ENFT (Efficient Non-consecutive Feature Tracking) is a method to find feature point correspondences among one or multiple video sequences. Our framework consists of steps of solving the feature ‘dropout’ problem when indistinctive structures, noise or even large image distortion exist, and of rapidly recognizing and joining common features located in different subsequences or even in different videos. We provide our GPU implementation.

###Related Publications:

Guofeng Zhang, Haomin Liu, Zilong Dong, Jiaya Jia, Tien-Tsin Wong, and Hujun Bao. Efficient Non-Consecutive Feature Tracking for Robust Structure-from-Motion. Submitted to IEEE Transactions on Image Processing. [arXiv report][video]

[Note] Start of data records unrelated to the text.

-- ==== Sys2Proof/Machine/Channels.lean ====
section
/-! DEFINITION. Input Channels and Preamp Control (chapter 1): the input chain, the gate, the Gain Stepper, the
Phantom Sequencer and the Preamp Control Port, with the meanings of their commands. All are stage blocks (R24). -/

namespace Sys2Proof.Machine

/-! ## The input chain (section 1.1) -/

/-- The clip test on the raw sample (R2). -/
def clips (x : Int) : Bool := decide (8355840 ≤ x) || decide (x ≤ -8355840)

/-- Polarity (R3): inversion saturates −8,388,608. -/
def applyPolarity (polarity : Bool) (x : Int) : Int := if polarity then satSample (-x) else x

/-- The channel's state and its post-gate sample after one frame (R1): clip test, polarity, gate advance,
multiplication, peak. -/
def chainStep (x : Int) (c : Channel) : Channel × Int :=
  let y := applyPolarity c.polarity x
  let gate := rampAdvance c.gate
  let p := gainRound (y * gate.current)
  ({ c with clip := c.clip || clips x, gate := gate, peak := max c.peak p.natAbs }, p)

/-- The chain over all channels, slot n of the input lanes being channel n's sample (R1, R91). A slot the lanes do
not present is read as 0. -/
def inputChain : List Sample → List Channel → List (Channel × Int)
  | _, [] => []
  | [], c :: cs => chainStep 0 c :: inputChain [] cs
  | x :: xs, c :: cs => chainStep x.toInt c :: inputChain xs cs

/-! ## The gate (section 1.2) -/

/-- A gate is closed when its current value and its target are 0 (R6). -/
def gateIsClosed (g : Ramp) : Bool := g.current == 0 && g.target == 0

/-! ## The Phantom Sequencer (section 1.5) -/

/-- The 800 ms of the phantom timer, in superframe boundaries (R11). -/
abbrev phantomBoundaries : Word := 800#32

/-- The reaction of MUTING_ON and MUTING_OFF to a closed gate (R12, R14); in any other state, nothing. -/
def phantomClosed (n : Nat) (s : State) : State :=
  let c := channelAt s n
  let timer := some (s.superframe + phantomBoundaries)
  if gateIsClosed c.gate then
    match c.phantom with
    | .mutingOn =>
      enqueue n (setChannel n { c with appliedPhantom := true, phantomTimer := timer, phantom := .charging } s)
    | .mutingOff =>
      enqueue n (setChannel n { c with appliedPhantom := false, phantomTimer := timer, phantom := .discharging } s)
    | _ => s
  else s

/-- The field of the live record changes 0→1 (R12 to R15). A closed gate brings its reaction at once. -/
def phantomFieldOn (n : Nat) (s : State) : State :=
  let c := channelAt s n
  match c.phantom with
  | .off => phantomClosed n (setChannel n { c with gate := rampTarget 0 c.gate, phantom := .mutingOn } s)
  | .mutingOff => phantomClosed n (setChannel n { c with gate := rampTarget 0 c.gate, phantom := .mutingOn } s)
  | .discharging =>
    phantomClosed n
      (setChannel n { c with gate := rampTarget 0 c.gate, phantomTimer := none, phantom := .mutingOn } s)
  | .mutingOn | .charging | .on | .fault => s

/-- The field of the live record changes 1→0 (R12 to R15). -/
def phantomFieldOff (n : Nat) (s : State) : State :=
  let c := channelAt s n
  match c.phantom with
  | .mutingOn => setChannel n { c with gate := rampTarget unity c.gate, phantom := .off } s
  | .charging =>
    phantomClosed n
      (setChannel n { c with gate := rampTarget 0 c.gate, phantomTimer := none, phantom := .mutingOff } s)
  | .on => phantomClosed n (setChannel n { c with gate := rampTarget 0 c.gate, phantom := .mutingOff } s)
  | .fault =>
    setChannel n { c with phantomTimer := some (s.superframe + phantomBoundaries), phantom := .discharging } s
  | .off | .mutingOff | .discharging => s

/-- The timer of CHARGING or DISCHARGING expires (R13, R14): the gate reopens. -/
def phantomTimeout (n : Nat) (s : State) : State :=
  let c := channelAt s n
  match c.phantom with
  | .charging => setChannel n { c with gate := rampTarget unity c.gate, phantomTimer := none, phantom := .on } s
  | .discharging => setChannel n { c with gate := rampTarget unity c.gate, phantomTimer := none, phantom := .off } s
  | .off | .mutingOn | .on | .mutingOff | .fault => s

/-- An overcurrent report (R15): in MUTING_ON, CHARGING, ON or MUTING_OFF the gate snaps shut, phantom goes off, the
channel is enqueued, PHANTOM_FAULT is written and the sequencer enters FAULT. -/
def phantomOvercurrent (n : Nat) (s : State) : State :=
  let c := channelAt s n
  match c.phantom with
  | .mutingOn | .charging | .on | .mutingOff =>
    writeEvent .phantomFault n 0
      (enqueue n
        (setChannel n { c with gate := rampForce 0, appliedPhantom := false, phantomTimer := none, phantom := .fault } s))
  | .off | .discharging | .fault => s

/-- Whether the phantom timer of a channel has reached its expiry (R11). -/
def phantomDue (s : State) (n : Nat) : Bool :=
  match (channelAt s n).phantomTimer with
  | some e => reached s.superframe e
  | none => false

/-- PHANTOM_TIMER_EXPIRY (R11), taken where the timer of the channel has reached its expiry. -/
def phantomExpiry (n : Nat) (s : State) : State :=
  if s.role = .stage ∧ phantomDue s n then phantomTimeout n s else s

/-- GATE_CLOSED (R6), taken where the sequencer waits for a gate that is now closed. -/
def gateClosedReaction (n : Nat) (s : State) : State := if s.role = .stage then phantomClosed n s else s

/-! ## The applied CHANNEL record (section 1.3) -/

/-- A content byte used as a bit. -/
def bitOf (b : Byte) : Bool := b != 0

/-- A changed pad is applied at once and the channel enqueued (R8). -/
def applyPad (n : Nat) (pad : Bool) (s : State) : State :=
  enqueue n (setChannel n { channelAt s n with appliedPad := pad } s)

/-- The Channel Processor takes a changed polarity (R3). -/
def applyPolarityField (n : Nat) (polarity : Bool) (s : State) : State :=
  setChannel n { channelAt s n with polarity := polarity } s

/-- What the input blocks do once CHANNEL record n is replaced (R7): they act on the fields that differ. A changed
gain is read from the live record at the stepper's next expiry. -/
def applyChannelRecord (n : Nat) (old new : List Byte) (s : State) : State :=
  let s := if byteAt new 1 = byteAt old 1 then s else applyPad n (bitOf (byteAt new 1)) s
  let s := if byteAt new 2 = byteAt old 2 then s
    else if bitOf (byteAt new 2) then phantomFieldOn n s else phantomFieldOff n s
  if byteAt new 3 = byteAt old 3 then s else applyPolarityField n (bitOf (byteAt new 3)) s

/-! ## The Gain Stepper (section 1.4) -/

/-- The gain field of a channel's live record. -/
def liveGain (s : State) (n : Nat) : Nat := (liveByte s n 0).toNat

/-- Whether a channel is the channel of the transfer in progress. -/
def inTransfer (s : State) (n : Nat) : Bool :=
  match s.preamp.transfer with
  | some t => t.channel == n
  | none => false

/-- One dB toward the target (R9). -/
def gainToward (target applied : Nat) : Nat := if applied < target then applied + 1 else applied - 1

/-- The stepper's examination of one channel (R9). -/
def stepChannel (n : Nat) (s : State) : State :=
  let c := channelAt s n
  if c.appliedGain ≠ liveGain s n ∧ n ∉ s.preamp.queue ∧ inTransfer s n = false then
    enqueue n (setChannel n { c with appliedGain := gainToward (liveGain s n) c.appliedGain } s)
  else s

/-- GAIN_STEPPER_EXPIRY (R9), taken where the stepper's timer has expired: every channel, in ascending number. -/
def stepperExpiry (s : State) : State :=
  if s.role = .stage ∧ s.stepperDue then forEach stepChannel (List.range 96) (s.setStepperDue false) else s

/-! ## The Preamp Control Port (section 1.7) -/

/-- TRANSFER_START (R18), taken where the port is idle and the queue is not empty. -/
def startTransfer (s : State) : State :=
  match s.role, s.preamp.transfer, s.preamp.queue with
  | .stage, none, n :: rest =>
    let c := channelAt s n
    let word := preampWord n c.appliedGain c.appliedPad c.appliedPhantom
    let sent : Sent := { gain := c.appliedGain, pad := c.appliedPad, phantom := c.appliedPhantom, valid := true }
    setChannel n { c with sent := sent }
      (s.setPreamp { s.preamp with queue := rest, transfer := some { channel := n, word := word, prior := c.sent } })
  | _, _, _ => s

/-- The absent flag of a chip. -/
def chipAbsent (s : State) (chip : Nat) : Bool := s.preamp.absent.getD chip false

/-- Writing the absent flag of a chip. -/
def setAbsent (chip : Nat) (v : Bool) (s : State) : State :=
  s.setPreamp { s.preamp with absent := s.preamp.absent.set chip v }

/-- A returned word with a wrong marker (R20). -/
def chipMissing (chip : Nat) (s : State) : State :=
  if chipAbsent s chip then s else writeEvent .preampAbsent chip 0 (setAbsent chip true s)

/-- Whether the echo matches the prior sent record (R21). -/
def echoMatches (prior : Sent) (w : Half) : Bool :=
  prior.gain == returnedGain w && prior.pad == returnedPad w && prior.phantom == returnedPhantom w

/-- The detail of PREAMP_MISMATCH (11.8): echoed gain, pad and phantom. -/
def mismatchDetail (w : Half) : Word :=
  0#22 ++ BitVec.ofBool (returnedPhantom w) ++ BitVec.ofBool (returnedPad w) ++ BitVec.ofNat 8 (returnedGain w)

/-- The echo check (R21). -/
def echoCheck (n : Nat) (prior : Sent) (w : Half) (s : State) : State :=
  let c := channelAt s n
  if prior.valid = false then s
  else if echoMatches prior w then setChannel n { c with mismatch := 0 } s
  else
    let s := setChannel n { c with mismatch := min 255 (c.mismatch + 1) } s
    enqueue n (if c.mismatch = 0 then writeEvent .preampMismatch n (mismatchDetail w) s else s)

/-- TRANSFER_COMPLETE (R20 to R22): the presence marker, then the echo check, then the overcurrent bit. -/
def completeTransfer (w : Half) (s : State) : State :=
  match s.role, s.preamp.transfer with
  | .stage, some t =>
    let s := s.setPreamp { s.preamp with transfer := none }
    if returnedPresent w then
      let s := echoCheck t.channel t.prior w (setAbsent (t.channel / 8) false s)
      if returnedOvercurrent w then phantomOvercurrent t.channel s else s
    else chipMissing (t.channel / 8) s
  | _, _ => s

/-! ## The meanings -/

/-- GAIN_STEPPER_EXPIRY (R9). -/
def execGainStepperExpiry (s : State) : Host.Outcome State Fault Refusal := .next (stepperExpiry s)

/-- GATE_CLOSED (R6, R12, R14). -/
def execGateClosed (channel : Fin 96) (s : State) : Host.Outcome State Fault Refusal :=
  .next (gateClosedReaction channel.val s)

/-- PHANTOM_TIMER_EXPIRY (R11, R13, R14). -/
def execPhantomTimerExpiry (channel : Fin 96) (s : State) : Host.Outcome State Fault Refusal :=
  .next (phantomExpiry channel.val s)

/-- TRANSFER_START (R18). -/
def execTransferStart (s : State) : Host.Outcome State Fault Refusal := .next (startTransfer s)

/-- TRANSFER_COMPLETE (R20 to R22). -/
def execTransferComplete (returned : Half) (s : State) : Host.Outcome State Fault Refusal :=
  .next (completeTransfer returned s)

end Sys2Proof.Machine
end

This source only provides feature tracking. The whole executable SfM system can be found at http://www.zjucvg.net/ls-acts/ls-acts.html.

##1. License

ENFT is released under a GPLv3 license. It is for non-commercial research and educational use ONLY. Not for reproduction, distribution or commercial use. If you use this executable for your academic publication, please acknowledge our work.

##2. Dependencies

##3. Installation & usage

The project is built by VS2010. All the dependent libraries must be built and linked. We also provide the x64 libraries built by VS2010 in lib/.

The entry to the program is in ENFT/ENFT.cpp. Here is an example:

int _tmain(int argc, _TCHAR* argv[])
{
	std::vector<Video> videos(2);
	videos[0].imgFileName = "../data/0/0000.jpg";
	videos[0].start = 10;
	videos[0].step = 2;
	videos[0].end = 150;
	videos[1].imgFileName = "../data/1/0000.jpg";
	videos[1].start = 0;
	videos[1].step = 2;
	videos[1].end = 100;
	RunENFT(videos, "./param/", "../data/result.txt");
	return 0;
}

Video is a struct specifying the input video sequence.

struct Video
{
	char *imgFileName;
	int start, step, stop;
} Video;

In this example, inputs are two video sequences. The first video sequence consists of ../data/0/0010.jpg, ../data/0/0012.jpg, ..., ../data/0/0150.jpg and the second consists of ../data/1/0000.jpg, ../data/1/0002.jpg, ..., ../data/1/0100.jpg. We call RunENFT to run the algorithm:

void RunENFT(const std::vector<Video> &videos, const char *paramDir, const char *outputFileName);

The first argument is a vector of input video sequences. The second argument paramDir specifies a directory containing the files of all the parameters the algorithm needs. The third argument outputFileName specifies the output file saving the feature tracking result. The output file containts multiple lines, one feature track for each line. Each line starts with an integer N, followed by N feature correspondences. Each correspondence is defined by iSeq iFrm x y. The two integers iSeq and iFrm are respectively the index of video sequence and image frame in the sequence, and the two floats (x, y) is the feature location in the image.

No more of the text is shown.